HOW TO COMPLETE THIS TASK
Exactly as they appear below, repeat the lines from the one with "def execBelfrySentinelEngage (cause" through the one with "finish (s.loadWindow (getBits v 0 18)).ok", and no others.

DATA SUPPLIED
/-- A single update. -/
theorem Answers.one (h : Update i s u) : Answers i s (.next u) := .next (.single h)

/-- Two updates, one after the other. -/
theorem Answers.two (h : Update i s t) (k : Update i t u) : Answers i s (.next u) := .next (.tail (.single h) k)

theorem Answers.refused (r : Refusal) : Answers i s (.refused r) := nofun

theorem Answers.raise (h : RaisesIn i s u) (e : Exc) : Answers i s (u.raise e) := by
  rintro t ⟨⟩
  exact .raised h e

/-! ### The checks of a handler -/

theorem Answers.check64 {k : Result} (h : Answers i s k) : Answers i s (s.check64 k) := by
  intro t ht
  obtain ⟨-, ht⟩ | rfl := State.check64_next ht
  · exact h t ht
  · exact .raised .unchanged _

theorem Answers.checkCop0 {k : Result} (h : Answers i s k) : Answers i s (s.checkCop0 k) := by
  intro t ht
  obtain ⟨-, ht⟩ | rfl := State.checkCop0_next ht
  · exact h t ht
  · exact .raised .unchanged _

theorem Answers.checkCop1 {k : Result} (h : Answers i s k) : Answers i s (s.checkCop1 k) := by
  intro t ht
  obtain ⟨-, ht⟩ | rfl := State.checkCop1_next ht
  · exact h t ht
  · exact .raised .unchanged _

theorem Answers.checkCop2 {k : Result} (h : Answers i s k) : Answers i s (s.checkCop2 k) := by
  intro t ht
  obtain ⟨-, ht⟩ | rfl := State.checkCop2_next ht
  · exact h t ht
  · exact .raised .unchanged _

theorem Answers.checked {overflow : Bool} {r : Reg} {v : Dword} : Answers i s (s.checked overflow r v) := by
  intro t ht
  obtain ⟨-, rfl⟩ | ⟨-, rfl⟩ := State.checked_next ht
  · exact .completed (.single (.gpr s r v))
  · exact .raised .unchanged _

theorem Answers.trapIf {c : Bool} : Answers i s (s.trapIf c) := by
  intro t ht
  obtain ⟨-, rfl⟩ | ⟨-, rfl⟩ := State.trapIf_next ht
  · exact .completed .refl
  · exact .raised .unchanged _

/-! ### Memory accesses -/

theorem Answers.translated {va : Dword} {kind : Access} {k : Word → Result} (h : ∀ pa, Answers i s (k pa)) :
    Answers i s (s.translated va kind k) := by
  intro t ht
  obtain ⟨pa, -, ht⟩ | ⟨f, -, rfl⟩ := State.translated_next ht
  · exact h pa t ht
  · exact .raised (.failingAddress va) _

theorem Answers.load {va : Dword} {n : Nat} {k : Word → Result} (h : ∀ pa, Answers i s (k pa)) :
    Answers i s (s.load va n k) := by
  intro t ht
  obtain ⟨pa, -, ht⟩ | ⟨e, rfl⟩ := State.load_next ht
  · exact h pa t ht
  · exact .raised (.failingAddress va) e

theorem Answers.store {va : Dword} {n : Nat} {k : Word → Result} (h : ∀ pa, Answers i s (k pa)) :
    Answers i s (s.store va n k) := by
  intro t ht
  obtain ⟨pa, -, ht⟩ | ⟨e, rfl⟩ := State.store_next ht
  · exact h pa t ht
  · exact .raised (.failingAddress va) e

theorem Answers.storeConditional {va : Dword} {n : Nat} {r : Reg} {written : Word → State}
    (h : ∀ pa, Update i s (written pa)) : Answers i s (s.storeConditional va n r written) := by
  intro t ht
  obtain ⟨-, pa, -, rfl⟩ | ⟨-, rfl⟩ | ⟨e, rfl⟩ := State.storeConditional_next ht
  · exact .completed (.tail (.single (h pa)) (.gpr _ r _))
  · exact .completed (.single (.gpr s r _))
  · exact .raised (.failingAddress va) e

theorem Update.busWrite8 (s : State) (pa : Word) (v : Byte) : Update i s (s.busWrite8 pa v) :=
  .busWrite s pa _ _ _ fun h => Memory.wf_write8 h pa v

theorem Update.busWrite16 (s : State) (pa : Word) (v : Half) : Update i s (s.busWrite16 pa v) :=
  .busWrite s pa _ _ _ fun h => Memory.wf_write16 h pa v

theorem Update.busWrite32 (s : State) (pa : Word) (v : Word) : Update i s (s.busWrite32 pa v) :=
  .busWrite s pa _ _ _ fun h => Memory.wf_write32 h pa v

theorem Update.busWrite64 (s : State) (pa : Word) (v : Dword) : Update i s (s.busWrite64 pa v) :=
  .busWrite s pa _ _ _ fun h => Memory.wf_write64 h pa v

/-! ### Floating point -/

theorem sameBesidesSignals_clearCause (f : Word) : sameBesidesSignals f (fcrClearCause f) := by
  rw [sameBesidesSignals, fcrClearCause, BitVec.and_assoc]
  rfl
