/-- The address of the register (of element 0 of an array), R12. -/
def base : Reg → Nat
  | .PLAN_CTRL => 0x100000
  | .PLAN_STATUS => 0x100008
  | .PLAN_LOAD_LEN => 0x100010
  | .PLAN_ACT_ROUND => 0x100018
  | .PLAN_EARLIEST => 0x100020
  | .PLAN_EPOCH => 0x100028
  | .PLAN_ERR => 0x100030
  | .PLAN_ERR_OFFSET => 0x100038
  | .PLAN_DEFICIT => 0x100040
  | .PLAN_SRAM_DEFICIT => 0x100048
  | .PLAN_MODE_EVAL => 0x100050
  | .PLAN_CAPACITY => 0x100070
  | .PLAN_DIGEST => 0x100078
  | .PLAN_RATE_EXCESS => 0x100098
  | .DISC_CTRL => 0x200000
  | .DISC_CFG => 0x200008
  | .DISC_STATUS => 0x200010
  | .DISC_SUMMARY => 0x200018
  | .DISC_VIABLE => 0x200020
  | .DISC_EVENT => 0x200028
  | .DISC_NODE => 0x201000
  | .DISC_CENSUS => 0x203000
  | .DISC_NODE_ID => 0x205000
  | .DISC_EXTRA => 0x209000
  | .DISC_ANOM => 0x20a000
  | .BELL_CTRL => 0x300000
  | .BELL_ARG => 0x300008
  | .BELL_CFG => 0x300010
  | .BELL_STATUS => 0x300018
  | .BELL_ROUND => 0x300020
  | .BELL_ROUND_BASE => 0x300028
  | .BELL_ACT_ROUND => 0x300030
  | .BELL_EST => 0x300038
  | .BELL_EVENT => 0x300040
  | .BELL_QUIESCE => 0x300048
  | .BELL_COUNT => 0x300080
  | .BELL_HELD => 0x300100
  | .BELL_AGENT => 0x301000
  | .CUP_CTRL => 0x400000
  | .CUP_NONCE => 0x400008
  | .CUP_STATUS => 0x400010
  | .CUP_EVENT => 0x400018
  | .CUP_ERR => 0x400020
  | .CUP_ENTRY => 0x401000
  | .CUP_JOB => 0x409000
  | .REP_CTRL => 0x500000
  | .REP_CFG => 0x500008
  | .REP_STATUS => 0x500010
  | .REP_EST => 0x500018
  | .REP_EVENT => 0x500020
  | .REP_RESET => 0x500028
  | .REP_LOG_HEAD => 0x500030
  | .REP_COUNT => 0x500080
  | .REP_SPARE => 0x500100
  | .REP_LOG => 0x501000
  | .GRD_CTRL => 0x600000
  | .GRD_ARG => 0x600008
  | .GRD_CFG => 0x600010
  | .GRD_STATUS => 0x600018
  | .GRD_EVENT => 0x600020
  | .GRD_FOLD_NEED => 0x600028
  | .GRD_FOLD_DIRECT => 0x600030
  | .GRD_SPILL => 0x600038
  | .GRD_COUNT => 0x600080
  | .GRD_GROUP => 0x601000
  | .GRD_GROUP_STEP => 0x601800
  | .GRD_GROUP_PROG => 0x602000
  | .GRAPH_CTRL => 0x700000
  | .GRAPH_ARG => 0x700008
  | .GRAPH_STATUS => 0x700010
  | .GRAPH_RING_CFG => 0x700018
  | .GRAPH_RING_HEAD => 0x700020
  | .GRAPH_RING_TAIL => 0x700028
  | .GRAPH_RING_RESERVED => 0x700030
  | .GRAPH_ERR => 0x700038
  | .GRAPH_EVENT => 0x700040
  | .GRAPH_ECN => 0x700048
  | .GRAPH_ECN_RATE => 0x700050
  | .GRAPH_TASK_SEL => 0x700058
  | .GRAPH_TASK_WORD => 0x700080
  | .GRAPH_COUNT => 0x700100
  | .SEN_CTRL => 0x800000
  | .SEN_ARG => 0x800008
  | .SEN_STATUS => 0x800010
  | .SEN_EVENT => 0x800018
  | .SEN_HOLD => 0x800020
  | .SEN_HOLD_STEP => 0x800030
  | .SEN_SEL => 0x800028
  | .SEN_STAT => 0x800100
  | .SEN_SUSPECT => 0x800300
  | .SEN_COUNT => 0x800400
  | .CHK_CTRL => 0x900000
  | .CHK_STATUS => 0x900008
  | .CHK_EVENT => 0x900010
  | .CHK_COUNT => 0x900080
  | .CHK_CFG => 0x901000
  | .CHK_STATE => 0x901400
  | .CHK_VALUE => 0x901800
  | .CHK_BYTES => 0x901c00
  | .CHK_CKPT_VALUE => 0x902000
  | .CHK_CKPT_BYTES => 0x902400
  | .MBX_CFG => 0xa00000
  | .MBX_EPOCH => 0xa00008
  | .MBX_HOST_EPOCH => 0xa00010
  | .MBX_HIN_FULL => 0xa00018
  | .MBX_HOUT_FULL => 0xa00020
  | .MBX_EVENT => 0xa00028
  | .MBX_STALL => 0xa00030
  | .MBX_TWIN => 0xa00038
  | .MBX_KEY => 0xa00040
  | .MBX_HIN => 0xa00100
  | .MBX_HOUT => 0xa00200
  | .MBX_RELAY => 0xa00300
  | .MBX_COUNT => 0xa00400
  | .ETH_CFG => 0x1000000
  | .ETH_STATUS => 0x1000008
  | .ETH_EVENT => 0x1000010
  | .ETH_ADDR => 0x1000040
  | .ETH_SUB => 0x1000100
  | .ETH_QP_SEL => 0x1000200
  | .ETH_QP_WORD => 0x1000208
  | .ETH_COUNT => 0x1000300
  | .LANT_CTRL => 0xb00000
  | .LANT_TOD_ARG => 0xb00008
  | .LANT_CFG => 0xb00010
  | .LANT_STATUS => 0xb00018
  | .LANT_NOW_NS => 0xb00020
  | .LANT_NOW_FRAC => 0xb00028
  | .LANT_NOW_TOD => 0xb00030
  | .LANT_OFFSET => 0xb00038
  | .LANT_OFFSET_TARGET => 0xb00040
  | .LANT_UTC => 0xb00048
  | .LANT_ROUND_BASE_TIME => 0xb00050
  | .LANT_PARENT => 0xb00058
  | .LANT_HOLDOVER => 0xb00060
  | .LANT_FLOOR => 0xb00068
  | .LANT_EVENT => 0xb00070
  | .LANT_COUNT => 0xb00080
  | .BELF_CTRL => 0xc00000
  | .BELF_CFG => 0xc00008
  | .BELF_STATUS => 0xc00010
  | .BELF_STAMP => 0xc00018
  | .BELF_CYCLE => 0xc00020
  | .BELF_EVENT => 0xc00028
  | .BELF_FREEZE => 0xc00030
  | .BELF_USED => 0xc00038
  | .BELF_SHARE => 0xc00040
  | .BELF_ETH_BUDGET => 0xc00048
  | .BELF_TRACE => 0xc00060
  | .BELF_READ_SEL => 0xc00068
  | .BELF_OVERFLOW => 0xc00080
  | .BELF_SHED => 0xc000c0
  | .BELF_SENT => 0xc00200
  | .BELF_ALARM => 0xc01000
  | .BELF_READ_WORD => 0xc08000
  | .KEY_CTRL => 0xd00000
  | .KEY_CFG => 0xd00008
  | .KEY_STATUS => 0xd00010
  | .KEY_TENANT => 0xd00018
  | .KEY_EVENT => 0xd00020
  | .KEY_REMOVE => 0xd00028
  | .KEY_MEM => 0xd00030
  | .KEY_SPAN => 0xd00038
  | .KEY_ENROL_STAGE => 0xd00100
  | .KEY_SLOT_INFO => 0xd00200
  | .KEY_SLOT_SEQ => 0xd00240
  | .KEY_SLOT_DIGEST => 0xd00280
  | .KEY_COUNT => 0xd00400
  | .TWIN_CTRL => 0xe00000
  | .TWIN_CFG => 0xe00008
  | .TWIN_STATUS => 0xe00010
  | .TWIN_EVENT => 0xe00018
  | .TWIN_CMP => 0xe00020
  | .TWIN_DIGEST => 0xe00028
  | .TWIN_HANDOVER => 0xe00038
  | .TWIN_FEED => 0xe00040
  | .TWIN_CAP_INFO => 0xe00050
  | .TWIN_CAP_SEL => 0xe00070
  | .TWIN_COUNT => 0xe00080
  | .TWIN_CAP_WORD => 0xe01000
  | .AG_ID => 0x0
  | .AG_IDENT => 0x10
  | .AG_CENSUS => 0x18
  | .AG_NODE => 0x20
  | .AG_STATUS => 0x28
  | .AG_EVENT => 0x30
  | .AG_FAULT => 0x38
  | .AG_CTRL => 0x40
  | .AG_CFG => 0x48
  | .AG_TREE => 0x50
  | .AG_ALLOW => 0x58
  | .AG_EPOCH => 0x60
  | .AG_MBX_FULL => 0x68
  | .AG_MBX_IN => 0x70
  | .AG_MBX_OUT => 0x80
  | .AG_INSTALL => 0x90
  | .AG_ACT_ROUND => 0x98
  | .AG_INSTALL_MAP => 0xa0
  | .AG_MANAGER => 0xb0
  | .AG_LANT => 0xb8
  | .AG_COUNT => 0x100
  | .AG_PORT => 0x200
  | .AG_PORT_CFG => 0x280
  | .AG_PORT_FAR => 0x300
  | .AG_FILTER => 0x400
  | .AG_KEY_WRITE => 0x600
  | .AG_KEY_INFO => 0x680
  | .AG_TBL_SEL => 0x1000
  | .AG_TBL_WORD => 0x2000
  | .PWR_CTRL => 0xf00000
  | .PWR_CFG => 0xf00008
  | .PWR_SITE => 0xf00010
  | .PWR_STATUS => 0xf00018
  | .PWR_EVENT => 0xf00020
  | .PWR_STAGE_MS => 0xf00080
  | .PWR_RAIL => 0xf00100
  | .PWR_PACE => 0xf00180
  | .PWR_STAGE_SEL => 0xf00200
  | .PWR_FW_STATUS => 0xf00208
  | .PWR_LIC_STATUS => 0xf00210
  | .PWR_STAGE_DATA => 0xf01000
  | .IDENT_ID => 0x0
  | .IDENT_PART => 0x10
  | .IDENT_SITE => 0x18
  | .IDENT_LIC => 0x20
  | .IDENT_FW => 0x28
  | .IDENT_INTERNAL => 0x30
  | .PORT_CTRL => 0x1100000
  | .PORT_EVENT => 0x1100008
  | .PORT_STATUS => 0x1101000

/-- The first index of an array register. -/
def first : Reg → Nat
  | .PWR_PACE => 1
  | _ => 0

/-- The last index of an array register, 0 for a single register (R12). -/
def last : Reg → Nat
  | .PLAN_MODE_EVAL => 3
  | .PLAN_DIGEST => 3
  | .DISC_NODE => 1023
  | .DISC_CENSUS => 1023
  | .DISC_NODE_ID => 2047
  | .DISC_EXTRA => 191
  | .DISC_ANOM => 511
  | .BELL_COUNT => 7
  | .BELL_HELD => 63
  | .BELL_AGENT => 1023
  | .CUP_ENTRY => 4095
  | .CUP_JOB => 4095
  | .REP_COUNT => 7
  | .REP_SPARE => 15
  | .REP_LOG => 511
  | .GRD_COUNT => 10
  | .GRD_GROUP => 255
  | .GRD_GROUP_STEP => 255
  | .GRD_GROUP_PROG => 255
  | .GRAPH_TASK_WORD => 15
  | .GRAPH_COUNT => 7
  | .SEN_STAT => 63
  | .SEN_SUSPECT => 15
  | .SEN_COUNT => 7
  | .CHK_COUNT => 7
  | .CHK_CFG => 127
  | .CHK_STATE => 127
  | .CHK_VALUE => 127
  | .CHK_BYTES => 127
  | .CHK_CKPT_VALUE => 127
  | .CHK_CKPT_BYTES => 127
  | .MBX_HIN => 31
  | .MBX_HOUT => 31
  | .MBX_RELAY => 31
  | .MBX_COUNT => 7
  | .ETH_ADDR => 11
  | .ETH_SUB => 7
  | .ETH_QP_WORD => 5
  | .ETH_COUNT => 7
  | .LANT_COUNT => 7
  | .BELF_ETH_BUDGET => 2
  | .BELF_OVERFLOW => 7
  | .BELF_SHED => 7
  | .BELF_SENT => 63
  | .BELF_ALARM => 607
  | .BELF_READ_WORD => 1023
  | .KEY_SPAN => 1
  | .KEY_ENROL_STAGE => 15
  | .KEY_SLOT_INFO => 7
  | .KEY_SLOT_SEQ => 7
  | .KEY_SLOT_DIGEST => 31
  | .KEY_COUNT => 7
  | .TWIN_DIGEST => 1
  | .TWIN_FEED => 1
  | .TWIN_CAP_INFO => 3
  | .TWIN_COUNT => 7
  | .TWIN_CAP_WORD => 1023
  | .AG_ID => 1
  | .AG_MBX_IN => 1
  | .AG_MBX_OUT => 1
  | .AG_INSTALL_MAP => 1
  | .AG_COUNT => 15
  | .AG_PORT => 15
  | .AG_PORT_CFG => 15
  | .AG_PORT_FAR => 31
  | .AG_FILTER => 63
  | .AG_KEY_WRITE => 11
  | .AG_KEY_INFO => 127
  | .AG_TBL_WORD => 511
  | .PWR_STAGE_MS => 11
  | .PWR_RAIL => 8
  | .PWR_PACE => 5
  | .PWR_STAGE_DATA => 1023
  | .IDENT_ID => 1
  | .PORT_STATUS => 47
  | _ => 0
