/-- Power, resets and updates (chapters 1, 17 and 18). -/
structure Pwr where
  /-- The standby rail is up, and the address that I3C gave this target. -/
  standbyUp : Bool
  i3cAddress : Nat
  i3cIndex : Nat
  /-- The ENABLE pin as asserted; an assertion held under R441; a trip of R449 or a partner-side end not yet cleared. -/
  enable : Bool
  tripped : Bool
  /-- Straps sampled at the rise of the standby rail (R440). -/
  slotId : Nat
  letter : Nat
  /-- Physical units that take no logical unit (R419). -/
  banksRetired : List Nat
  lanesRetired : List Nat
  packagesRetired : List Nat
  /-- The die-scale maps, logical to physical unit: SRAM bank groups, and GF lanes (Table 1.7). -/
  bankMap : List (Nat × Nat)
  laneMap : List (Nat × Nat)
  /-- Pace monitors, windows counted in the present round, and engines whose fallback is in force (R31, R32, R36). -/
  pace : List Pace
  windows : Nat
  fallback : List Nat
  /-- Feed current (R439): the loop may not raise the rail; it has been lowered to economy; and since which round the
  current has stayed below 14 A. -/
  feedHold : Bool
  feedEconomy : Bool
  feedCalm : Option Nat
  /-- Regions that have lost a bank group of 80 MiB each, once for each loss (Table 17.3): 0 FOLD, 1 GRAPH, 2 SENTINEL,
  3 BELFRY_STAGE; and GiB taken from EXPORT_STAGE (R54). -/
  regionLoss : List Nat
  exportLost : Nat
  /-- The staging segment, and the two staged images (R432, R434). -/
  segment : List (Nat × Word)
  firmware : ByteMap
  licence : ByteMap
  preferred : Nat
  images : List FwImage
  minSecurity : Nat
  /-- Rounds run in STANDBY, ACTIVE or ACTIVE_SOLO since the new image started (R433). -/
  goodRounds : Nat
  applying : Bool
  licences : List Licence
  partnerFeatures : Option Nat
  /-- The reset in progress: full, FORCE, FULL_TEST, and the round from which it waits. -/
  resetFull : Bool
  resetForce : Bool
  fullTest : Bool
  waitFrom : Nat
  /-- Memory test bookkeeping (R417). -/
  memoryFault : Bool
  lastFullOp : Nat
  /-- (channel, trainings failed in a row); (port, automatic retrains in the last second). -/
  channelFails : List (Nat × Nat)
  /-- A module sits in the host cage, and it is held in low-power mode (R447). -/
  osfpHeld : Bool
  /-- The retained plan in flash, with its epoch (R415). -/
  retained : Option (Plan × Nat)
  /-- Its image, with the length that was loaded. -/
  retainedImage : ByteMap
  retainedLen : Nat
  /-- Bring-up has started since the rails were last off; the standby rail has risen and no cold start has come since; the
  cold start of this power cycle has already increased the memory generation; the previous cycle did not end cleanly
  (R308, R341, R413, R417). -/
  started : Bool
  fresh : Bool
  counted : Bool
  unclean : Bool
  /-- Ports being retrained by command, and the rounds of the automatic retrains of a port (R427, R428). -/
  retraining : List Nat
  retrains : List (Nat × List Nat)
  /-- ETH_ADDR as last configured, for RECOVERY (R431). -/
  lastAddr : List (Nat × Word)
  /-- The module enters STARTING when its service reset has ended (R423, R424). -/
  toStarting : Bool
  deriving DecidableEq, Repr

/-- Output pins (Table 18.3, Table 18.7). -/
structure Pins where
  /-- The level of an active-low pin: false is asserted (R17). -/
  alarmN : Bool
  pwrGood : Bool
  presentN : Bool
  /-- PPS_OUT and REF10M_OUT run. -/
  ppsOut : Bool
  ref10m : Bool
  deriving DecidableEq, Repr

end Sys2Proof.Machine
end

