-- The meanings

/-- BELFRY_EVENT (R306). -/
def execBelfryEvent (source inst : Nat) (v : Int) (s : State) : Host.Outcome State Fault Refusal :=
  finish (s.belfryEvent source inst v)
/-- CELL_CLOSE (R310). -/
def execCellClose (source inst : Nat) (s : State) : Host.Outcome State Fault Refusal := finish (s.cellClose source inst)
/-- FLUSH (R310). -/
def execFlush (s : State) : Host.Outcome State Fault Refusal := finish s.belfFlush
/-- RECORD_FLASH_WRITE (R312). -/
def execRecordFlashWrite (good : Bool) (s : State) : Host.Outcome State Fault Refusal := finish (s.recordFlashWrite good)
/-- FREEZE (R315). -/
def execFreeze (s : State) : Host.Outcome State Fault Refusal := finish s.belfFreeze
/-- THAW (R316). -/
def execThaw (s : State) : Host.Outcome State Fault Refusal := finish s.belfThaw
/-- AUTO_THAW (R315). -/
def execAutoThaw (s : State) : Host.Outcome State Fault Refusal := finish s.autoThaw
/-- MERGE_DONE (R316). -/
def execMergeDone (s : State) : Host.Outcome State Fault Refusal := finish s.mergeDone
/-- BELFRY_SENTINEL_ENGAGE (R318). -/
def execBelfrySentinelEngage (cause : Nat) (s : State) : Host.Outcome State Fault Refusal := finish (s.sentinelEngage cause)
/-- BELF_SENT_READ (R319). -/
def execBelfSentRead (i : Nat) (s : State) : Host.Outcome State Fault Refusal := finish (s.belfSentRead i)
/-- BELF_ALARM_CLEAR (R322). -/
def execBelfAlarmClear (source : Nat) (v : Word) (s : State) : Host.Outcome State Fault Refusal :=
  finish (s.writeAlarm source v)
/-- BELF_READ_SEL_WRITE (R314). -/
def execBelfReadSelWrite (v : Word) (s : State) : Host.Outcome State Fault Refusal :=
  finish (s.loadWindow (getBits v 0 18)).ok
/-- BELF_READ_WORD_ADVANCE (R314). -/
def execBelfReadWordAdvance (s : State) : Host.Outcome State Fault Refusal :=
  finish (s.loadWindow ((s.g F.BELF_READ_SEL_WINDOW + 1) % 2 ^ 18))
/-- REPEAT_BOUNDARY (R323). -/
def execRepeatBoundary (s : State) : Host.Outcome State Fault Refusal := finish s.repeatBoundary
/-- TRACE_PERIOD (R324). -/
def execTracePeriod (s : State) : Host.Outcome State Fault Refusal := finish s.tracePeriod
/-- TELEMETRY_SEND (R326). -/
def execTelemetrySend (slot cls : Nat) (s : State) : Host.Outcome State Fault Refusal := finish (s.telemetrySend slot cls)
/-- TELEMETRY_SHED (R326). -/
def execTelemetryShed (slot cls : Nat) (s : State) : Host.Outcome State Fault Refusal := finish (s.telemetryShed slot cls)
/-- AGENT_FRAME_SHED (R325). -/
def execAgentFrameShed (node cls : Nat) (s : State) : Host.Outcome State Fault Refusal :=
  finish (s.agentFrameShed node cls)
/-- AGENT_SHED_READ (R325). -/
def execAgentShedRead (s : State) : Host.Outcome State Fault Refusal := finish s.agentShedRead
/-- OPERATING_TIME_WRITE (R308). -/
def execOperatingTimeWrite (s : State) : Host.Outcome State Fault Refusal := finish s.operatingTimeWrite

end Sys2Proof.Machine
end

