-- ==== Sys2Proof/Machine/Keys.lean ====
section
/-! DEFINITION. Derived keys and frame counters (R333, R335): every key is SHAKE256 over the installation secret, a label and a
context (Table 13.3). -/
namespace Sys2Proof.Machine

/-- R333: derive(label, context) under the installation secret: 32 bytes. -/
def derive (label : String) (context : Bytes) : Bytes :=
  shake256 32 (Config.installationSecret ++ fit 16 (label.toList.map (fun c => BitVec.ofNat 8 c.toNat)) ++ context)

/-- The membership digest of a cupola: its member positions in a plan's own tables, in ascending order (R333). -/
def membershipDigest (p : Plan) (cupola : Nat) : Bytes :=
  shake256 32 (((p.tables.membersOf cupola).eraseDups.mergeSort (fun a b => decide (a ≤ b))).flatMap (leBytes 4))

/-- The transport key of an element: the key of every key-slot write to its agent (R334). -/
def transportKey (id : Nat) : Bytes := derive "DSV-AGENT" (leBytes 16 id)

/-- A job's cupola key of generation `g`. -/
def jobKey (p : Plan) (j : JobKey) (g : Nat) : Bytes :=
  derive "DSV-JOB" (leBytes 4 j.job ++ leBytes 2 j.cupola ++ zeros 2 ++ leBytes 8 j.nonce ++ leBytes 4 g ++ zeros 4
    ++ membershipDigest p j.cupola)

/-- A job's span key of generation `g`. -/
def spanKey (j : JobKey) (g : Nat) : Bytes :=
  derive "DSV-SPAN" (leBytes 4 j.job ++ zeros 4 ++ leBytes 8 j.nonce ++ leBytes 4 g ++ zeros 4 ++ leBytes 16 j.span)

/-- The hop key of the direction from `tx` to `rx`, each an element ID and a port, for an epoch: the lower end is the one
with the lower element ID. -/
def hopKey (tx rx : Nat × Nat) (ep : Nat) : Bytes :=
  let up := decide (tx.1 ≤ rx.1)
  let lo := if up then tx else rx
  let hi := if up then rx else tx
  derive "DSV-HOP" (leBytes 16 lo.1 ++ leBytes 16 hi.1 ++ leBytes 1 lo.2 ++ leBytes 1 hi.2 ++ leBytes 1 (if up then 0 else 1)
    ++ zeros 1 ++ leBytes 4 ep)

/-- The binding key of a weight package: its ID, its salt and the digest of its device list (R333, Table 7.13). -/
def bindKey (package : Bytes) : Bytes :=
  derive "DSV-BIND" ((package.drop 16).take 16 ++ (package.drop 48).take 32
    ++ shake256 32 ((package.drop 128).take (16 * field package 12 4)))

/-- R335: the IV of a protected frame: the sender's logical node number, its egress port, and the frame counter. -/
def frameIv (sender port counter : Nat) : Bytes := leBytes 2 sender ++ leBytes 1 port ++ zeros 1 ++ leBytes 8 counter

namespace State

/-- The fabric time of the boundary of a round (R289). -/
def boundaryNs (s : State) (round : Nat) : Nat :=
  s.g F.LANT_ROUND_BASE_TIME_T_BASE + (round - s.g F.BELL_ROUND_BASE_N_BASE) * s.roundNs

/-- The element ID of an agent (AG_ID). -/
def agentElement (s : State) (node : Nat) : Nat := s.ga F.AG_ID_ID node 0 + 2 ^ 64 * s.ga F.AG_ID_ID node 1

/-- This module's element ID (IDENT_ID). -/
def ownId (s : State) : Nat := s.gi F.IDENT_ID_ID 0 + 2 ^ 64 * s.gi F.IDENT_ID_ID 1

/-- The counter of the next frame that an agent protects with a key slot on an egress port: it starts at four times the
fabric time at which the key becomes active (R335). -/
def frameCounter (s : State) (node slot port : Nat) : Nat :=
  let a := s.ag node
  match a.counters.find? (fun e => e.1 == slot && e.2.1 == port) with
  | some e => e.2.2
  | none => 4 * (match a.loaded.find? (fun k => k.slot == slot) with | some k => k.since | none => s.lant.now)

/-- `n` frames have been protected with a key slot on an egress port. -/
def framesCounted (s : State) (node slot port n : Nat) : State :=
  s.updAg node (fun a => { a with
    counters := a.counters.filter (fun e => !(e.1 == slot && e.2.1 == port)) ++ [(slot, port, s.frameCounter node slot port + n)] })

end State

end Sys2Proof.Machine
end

WRITTEN SOLUTION
def execBelfrySentinelEngage (cause : Nat) (s : State) : Host.Outcome State Fault Refusal := finish (s.sentinelEngage cause)
/-- BELF_SENT_READ (R319). -/
def execBelfSentRead (i : Nat) (s : State) : Host.Outcome State Fault Refusal := finish (s.belfSentRead i)
/-- BELF_ALARM_CLEAR (R322). -/
def execBelfAlarmClear (source : Nat) (v : Word) (s : State) : Host.Outcome State Fault Refusal :=
  finish (s.writeAlarm source v)
/-- BELF_READ_SEL_WRITE (R314). -/
def execBelfReadSelWrite (v : Word) (s : State) : Host.Outcome State Fault Refusal :=
  finish (s.loadWindow (getBits v 0 18)).ok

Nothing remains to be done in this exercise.